We as people like to put big numbers as milestones. In part, I think it’s about how we like all those zeroes. There’s not a significant difference between 100 and 99 beyond the size of the string needed to hold it.

Still, I’m hoping for some fun challenges.

I’m flashing on how perl’s localtime function, when called in an array context, would returns ($sec ,$min, $hour, $mday, $mon, $year, $wday, $yday, $isdst), and that $year wasn’t just the last two digits of the year (this would be written now as 21) but rather the current year minus 1900 (which would be 121).

Because misunderstanding, Perl’s version of the Y2K bug was having developers concatenate 19 and $year instead of adding 1900 and $year. For this reason, the Y2K Yet Another Perl Conference is listed as YAPC 19100.

I don’t expect issues with Perl Weekly Challenge numbers for a few years. The directories are \d\d\d not \d\d\d\d, so they’ll time out eventually. I mean, in 2038, about the same time as the Epochalypse, and if we’re still using Perl and making Perl challenges, I’m sure we’ll make the required changes.

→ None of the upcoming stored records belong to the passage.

-- ==== Sys2Proof/Machine/Lane.lean ====
section
/-! DEFINITION. Cross-lane instructions: the joint instructions of R313-R317 with the event that performs them, and the hash
tables of R318-R320. -/

namespace Sys2Proof.Machine

/-! ### Combining values (R315, R169) -/

/-- One step of XRED, XSCAN and SSI on W-bit values, with its flags. -/
def laneStep (op w x y : Nat) : FRes :=
  let f := if w = 64 then binary64 else binary32
  match op with
  | 10 => f.add 0 x y
  | 11 => f.minMax false x y
  | 12 => f.minMax true x y
  | _ => ⟨atomicNew op w x y 0, 0⟩

/-- The result of XRED, XSCAN or SSI that has one value to combine, so takes no step. Under a floating-point op it still delivers that
value to a floating-point destination: a NaN as the canonical one, with NV for a signalling one (R72), and NF for an infinity or a NaN
(R74). That FMIN and FMAX of one NaN deliver the canonical one, as they do of two, is DEDUCED (entry 59). -/
def laneAlone (op w x : Nat) : FRes :=
  let f := if w = 64 then binary64 else binary32
  if 10 ≤ op ∧ op ≤ 12 then
    match f.decode x with
    | .nan q => f.nanRes [.nan q]
    | .inf _ => ⟨x, fNF⟩
    | .fin _ _ _ => ⟨x, 0⟩
  else ⟨x, 0⟩

/-- Adjacent pairs combined from the left, an odd last value carried up (R315, R253). -/
def pairUp (f : Nat → Nat → FRes) : List Nat → List Nat × FlagSet
  | x :: y :: rest =>
    let r := f x y
    let t := pairUp f rest
    (r.bits :: t.1, r.flags ||| t.2)
  | xs => (xs, 0)

/-- The tree of R315 until one value remains. -/
def treeReduce (f : Nat → Nat → FRes) : Nat → List Nat → Nat × FlagSet
  | 0, xs => (xs.headD 0, 0)
  | k + 1, xs =>
    match xs with
    | [] => (0, 0)
    | [x] => (x, 0)
    | _ =>
      let p := pairUp f xs
      let r := treeReduce f k p.1
      (r.1, p.2 ||| r.2)

/-- The values combined one after another from the first (R315). -/
def chain (f : Nat → Nat → FRes) : List Nat → Nat × FlagSet
  | [] => (0, 0)
  | x :: xs => xs.foldl (fun a y => let r := f a.1 y; (r.bits, a.2 ||| r.flags)) (x, 0)

/-- The values combined in the order f steps through them; one value by itself takes no step (R315, R74). -/
def combineAll (op w : Nat) (f : List Nat → Nat × FlagSet) : List Nat → FRes
  | [x] => laneAlone op w x
  | xs => ⟨(f xs).1, (f xs).2⟩

/-- The identity of an op for .excl (R315). -/
def identityOf (op w : Nat) : Nat :=
  let f := if w = 64 then binary64 else binary32
  match op with
  | 1 => 2 ^ (w - 1) - 1
  | 2 => 2 ^ (w - 1)
  | 3 | 5 => 2 ^ w - 1
  | 11 => f.infBits
  | 12 => f.signBit true + f.infBits
  | _ => 0

/-! ### Joint instructions -/

/-- The joint instructions (R313). -/
def isJoint : Instr → Bool
  | .xshuf | .xbcast | .xpoll | .xred | .xscan | .xmatch | .xsync | .xcompact | .rebal | .ssi => true
  | _ => false

/-- The fields of a joint instruction (R312). -/
def jointShape (i : Instr) (o : Ops) : Shape :=
  let w := if o.x8.getLsbD 4 then 2 else 1
  match i with
  | .xpoll => { d := if o.x8.toNat % 4 = 3 then 2 else 0, a := 0, b := 0, c := 2 }
  | .xsync => { d := 0, a := 0, b := 0, c := 2 }
  | .xmatch => { d := 2, a := w, b := 0, c := 2 }
  | .rebal => { d := 2, a := 1, b := 1, c := 2 }
  | .xshuf => { d := w, a := w, b := 1, c := 2 }
  | .xcompact | .ssi => { d := w, a := w, b := 0, c := 2 }
  | _ => { d := w, a := w, b := 0, c := 2 }

/-- The mask that a thread reads as it arrives at a joint instruction (R313). -/
def State.maskNow (s : State) (tm tid : Nat) (o : Ops) : Val :=
  match o.c with
  | .reg n _ => readEx s tm tid n 2
  | _ => Val.zero

/-- The member set that a mask gives a thread, as thread indices of its team (R294, R313). -/
def spanSet (tid : Nat) (v : Val) : NatSet := NatSet.add ((setBits v.bits.toNat 64).map (fun i => tid / 64 * 64 + i)) tid

/-- The member set of a thread waiting at a joint instruction, by the mask it read as it arrived. -/
def State.members (s : State) (tm tid : Nat) : NatSet := spanSet tid ((s.exs.find (exKey tm tid)).elim Val.zero (·.mask))

/-- A thread waiting for companions at a joint instruction: the instruction. -/
def State.atJoint (s : State) (tm tid : Nat) : Option Insn :=
  match s.exs.find (exKey tm tid) with
  | some x =>
    match x.arr, x.ctl.status with
    | some i, .waiting _ _ => if isJoint i.op then some i else none
    | _, _ => none
  | none => none

/-- The pc of a thread. -/
def State.pcOf (s : State) (tm tid : Nat) : Nat := (s.exs.find (exKey tm tid)).elim 0 (·.ctl.pc)

/-- The members of a set that wait at an address, the set closed under their own sets (R313). -/
def State.closeJoint (s : State) (tm addr : Nat) : Nat → NatSet → NatSet
  | 0, set => set
  | k + 1, set =>
    let more := set.foldl (fun acc t =>
      match s.atJoint tm t with
      | some _ => (s.members tm t).foldl (fun acc j =>
          if (s.atJoint tm j).isSome && s.pcOf tm j == addr then NatSet.add acc j else acc) acc
      | none => acc) set
    if more = set then set else s.closeJoint tm addr k more

/-- Whether a member that does not wait completes the set: it has exited, or passed this instruction (R313, R294). -/
def State.absentOk (s : State) (tm addr j : Nat) : Bool :=
  match s.exs.find (exKey tm j) with
  | none => true
  | some x => !x.live || x.pass == some addr

/-- Whether a thread performs the joint instruction it waits at alone: it was resumed there after it had trapped there (R313). -/
def Ctl.alone (c : Ctl) : Bool := c.solo == some c.pc

/-- The set that performs with a thread, when it is complete (R313). A thread resumed at the instruction at which it trapped
performs alone. DESIGN CHOICE, entry 59: until it has done so it also completes the set of companions that wait there, and the
earlier of the two events takes it. -/
def State.jointSet (s : State) (tm tid : Nat) : Option NatSet :=
  match s.atJoint tm tid with
  | none => none
  | some _ =>
    if (s.ctl (.ex tm tid)).elim false Ctl.alone then some [tid]
    else
      let addr := s.pcOf tm tid
      let set := s.closeJoint tm addr 64 [tid]
      let ok := set.all (fun t =>
        match s.atJoint tm t with
        | some _ => (s.members tm t).all (fun j => NatSet.has set j || s.absentOk tm addr j)
        | none => false)
      if ok then some set else none

/-- What a participant brings. -/
structure Part where
  tid : Nat
  a : Val
  b : Val
  c : Val
  pa : PBit
  pb : PBit
  deriving DecidableEq, Repr

/-- The operands of the current thread's joint instruction; its mask is the one it read as it arrived. -/
def jointIn (i : Instr) : M Part := do
  let o ← ops
  let v ← fetch (jointShape i o) .int
  let pa ← readPred o.a
  let pb ← readPred o.b
  match ← unit with
  | .ex _ tid => pure ⟨tid, v.a 0, v.b 0, (← exThread).mask, pa 0, pb 0⟩
  | _ => throw (Stop.fault .noUnit)

/-- A result of a joint instruction: value, poison and flags; or a predicate. -/
structure JRes where
  v : Nat
  poison : Bool
  flags : FlagSet := 0
  deriving DecidableEq, Repr

/-- Whether a participant's own operands, its mask among them, carry a poison tag: it has read them even where its result discards
them (R79). -/
def Part.tainted (p : Part) : Bool := p.a.poison || p.b.poison || p.c.poison || p.pa.poison || p.pb.poison

/-- The span lane of a thread (R294). -/
def spanLane (tid : Nat) : Nat := tid % 64

/-- The owner and index of item g of counts in order (R316). -/
def itemOf : List (Nat × Nat) → Nat → Option (Nat × Nat)
  | [], _ => none
  | (tid, n) :: rest, g => if g < n then some (tid, g) else itemOf rest (g - n)

/-- What participant t receives from its participants in ascending order, with the poison of what that is made of (R314-R316). W is 32
or 64. -/
def jointValue (i : Instr) (x8 : BitVec 8) (ps : List Part) (t : Part) : JRes :=
  let dbl := x8.getLsbD 4
  let w := if dbl then 64 else 32
  let val (p : Part) : Nat := p.a.bits.toNat % 2 ^ w
  let op := x8.toNat % 16
  let upto := ps.filter (fun p => p.tid ≤ t.tid)
  let anyA (l : List Part) : Bool := l.any (fun p => p.a.poison)
  match i with
  | .xshuf =>
    let l : Int := spanLane t.tid
    let j : Int := (t.b.bits.toNat % 64 : Nat)
    let src : Int := match x8.toNat % 4 with
      | 0 => j
      | 1 => l - j
      | 2 => l + j
      | _ => ((spanLane t.tid) ^^^ (t.b.bits.toNat % 64) : Nat)
    let p := (ps.find? (fun p => ((spanLane p.tid : Nat) : Int) == src)).getD t
    ⟨val p, p.a.poison || t.b.poison, 0⟩
  | .xbcast => let p := ps.headD t; ⟨val p, p.a.poison, 0⟩
  | .xmatch =>
    ⟨ps.foldl (fun m p => if val p = val t then m + 2 ^ spanLane p.tid else m) 0, anyA ps, 0⟩
  | .xpoll =>
    let bad := ps.any (fun p => p.pa.poison)
    match x8.toNat % 4 with
    | 0 => ⟨if ps.all (fun p => p.pa.val) then 1 else 0, bad, 0⟩
    | 1 => ⟨if ps.any (fun p => p.pa.val) then 1 else 0, bad, 0⟩
    | 2 => ⟨if ps.all (fun p => p.pa.val) || ps.all (fun p => !p.pa.val) then 1 else 0, bad, 0⟩
    | _ => ⟨ps.foldl (fun m p => if p.pa.val then m + 2 ^ spanLane p.tid else m) 0, bad, 0⟩
  | .xred =>
    let r := combineAll op w (treeReduce (laneStep op w) 7) (ps.map val)
    ⟨r.bits, anyA ps, r.flags⟩
  | .xscan =>
    let l := if x8.getLsbD 5 then ps.filter (fun p => p.tid < t.tid) else upto
    if l = [] then ⟨identityOf op w, false, 0⟩
    else
      let r := combineAll op w (chain (laneStep op w)) (l.map val)
      ⟨r.bits, anyA l, r.flags⟩
  | .ssi =>
    let l := upto.foldl (fun acc p => if p.pb.val then [p] else acc ++ [p]) []
    let r := combineAll op w (chain (laneStep op w)) (l.map val)
    ⟨r.bits, anyA l || upto.any (fun p => p.pb.poison), r.2⟩
  | .xcompact =>
    let k := (ps.filter (fun p => p.tid < t.tid)).length
    let bad := ps.any (fun p => p.pb.poison)
    match (ps.filter (fun p => p.pb.val))[k]? with
    | some p => ⟨val p, p.a.poison || bad, 0⟩
    | none => ⟨0, bad, 0⟩
  | .rebal =>
    let k := (ps.filter (fun p => p.tid < t.tid)).length
    let g := t.b.bits.toNat % 2 ^ 32 * ps.length + k
    let r := match itemOf (ps.map (fun p => (p.tid, p.a.bits.toNat % 2 ^ 32))) g with
      | some (q, j) => spanLane q + j % 2 ^ 32 * 2 ^ 32
      | none => 2 ^ 64 - 1
    ⟨r, anyA ps || t.b.poison, 0⟩
  | _ => ⟨0, false, 0⟩

/-- The result for participant t: poisoned too where t's own operands are (R79, R313). -/
def jointResult (i : Instr) (x8 : BitVec 8) (ps : List Part) (t : Part) : JRes :=
  let r := jointValue i x8 ps t
  { r with poison := r.poison || t.tainted }

/-- A participant writes its result: poison raises no flag (R79). -/
def jointOut (i : Instr) (r : JRes) : M Unit := do
  let o ← ops
  let sh := jointShape i o
  match i with
  | .xsync => pure ()
  | .xpoll =>
    if o.x8.toNat % 4 = 3 then writeD 2 (fun _ => ⟨BitVec.ofNat 64 r.v, r.poison⟩)
    else writePred o.d (fun _ => ⟨r.v == 1, r.poison⟩)
  | _ =>
    (if r.poison then pure () else raise r.flags)
    writeD sh.d (fun _ => ⟨BitVec.ofNat 64 r.v, r.poison⟩)

/-- A joint instruction when a thread issues it (R313): with a false predicate it passes, and one resumed there performs no later one
alone; with a true one it arrives and
waits for its companions. Its mask is read as it arrives. -/
def jointOp (i : Instr) : M Unit := do
  let o ← ops
  match ← unit with
  | .ex tm tid =>
    let x ← exThread
    let sh := jointShape i o
    (if (exGuard x o).val then pure ()
     else do
       let a := x.ctl.pc
       modify (fun s => s.modEx tm tid (fun x => { x with pass := some a, ctl := { x.ctl with solo := none } })))
    insn i sh (do
      checkPorts sh
      awaitRegs [(o.a, sh.a), (o.b, sh.b), (o.c, sh.c)]
      let m := (← get).maskNow tm tid o
      modify (fun s => s.modEx tm tid (fun x => { x with pass := none, mask := m }))
      stay i (.joint (← here) (spanSet tid m)))
  | _ => throw (Stop.fault .noUnit)

/-- Runs an action for a unit under an instruction's operands. -/
def State.asUnit {α : Type} (s : State) (u : Agent) (o : Ops) (m : M α) : Except Stop (α × State) :=
  m { s with cur := some u, ir := o }

/-- One participant completes: its sources are taken, its result written, and it goes on past the instruction. -/
def jointDone (i : Instr) (r : JRes) : M Unit := do
  let o ← ops
  let _ ← fetch (jointShape i o) .int
  (if i = .xsync then release else pure ())
  match ← unit with
  | .ex tm tid =>
    jointOut i r
    modify (fun s => s.finishEx tm tid)
  | _ => pure ()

Just one of those things that I feel lead to share each time a rollover happens near me.

TASK #1 › Pattern Match

Submitted by: Mohammad S Anwar
You are given a string $S and a pattern $P.

Write a script to check if given pattern validate the entire string. Print 1 if pass otherwise 0.

The patterns can also have the following characters:

? - Match any single character.
* - Match any sequence of characters.

Let’s consider the examples:

Example Input Pattern Output Reasoning
1 abcde a*e 1 starts with a, any amount of anything, ends with e
2 abcde a*d 0 starts with a, ends with e, anything inside
3 abcde ?b*d 0 starts with something, b as second char, any number of anything, ends with d
4 abcde a*c?e 1 starts with a, any number of anything, a c, any one character, ends with e

The easiest way to solve this is turn $P into a simple Perl regular expression.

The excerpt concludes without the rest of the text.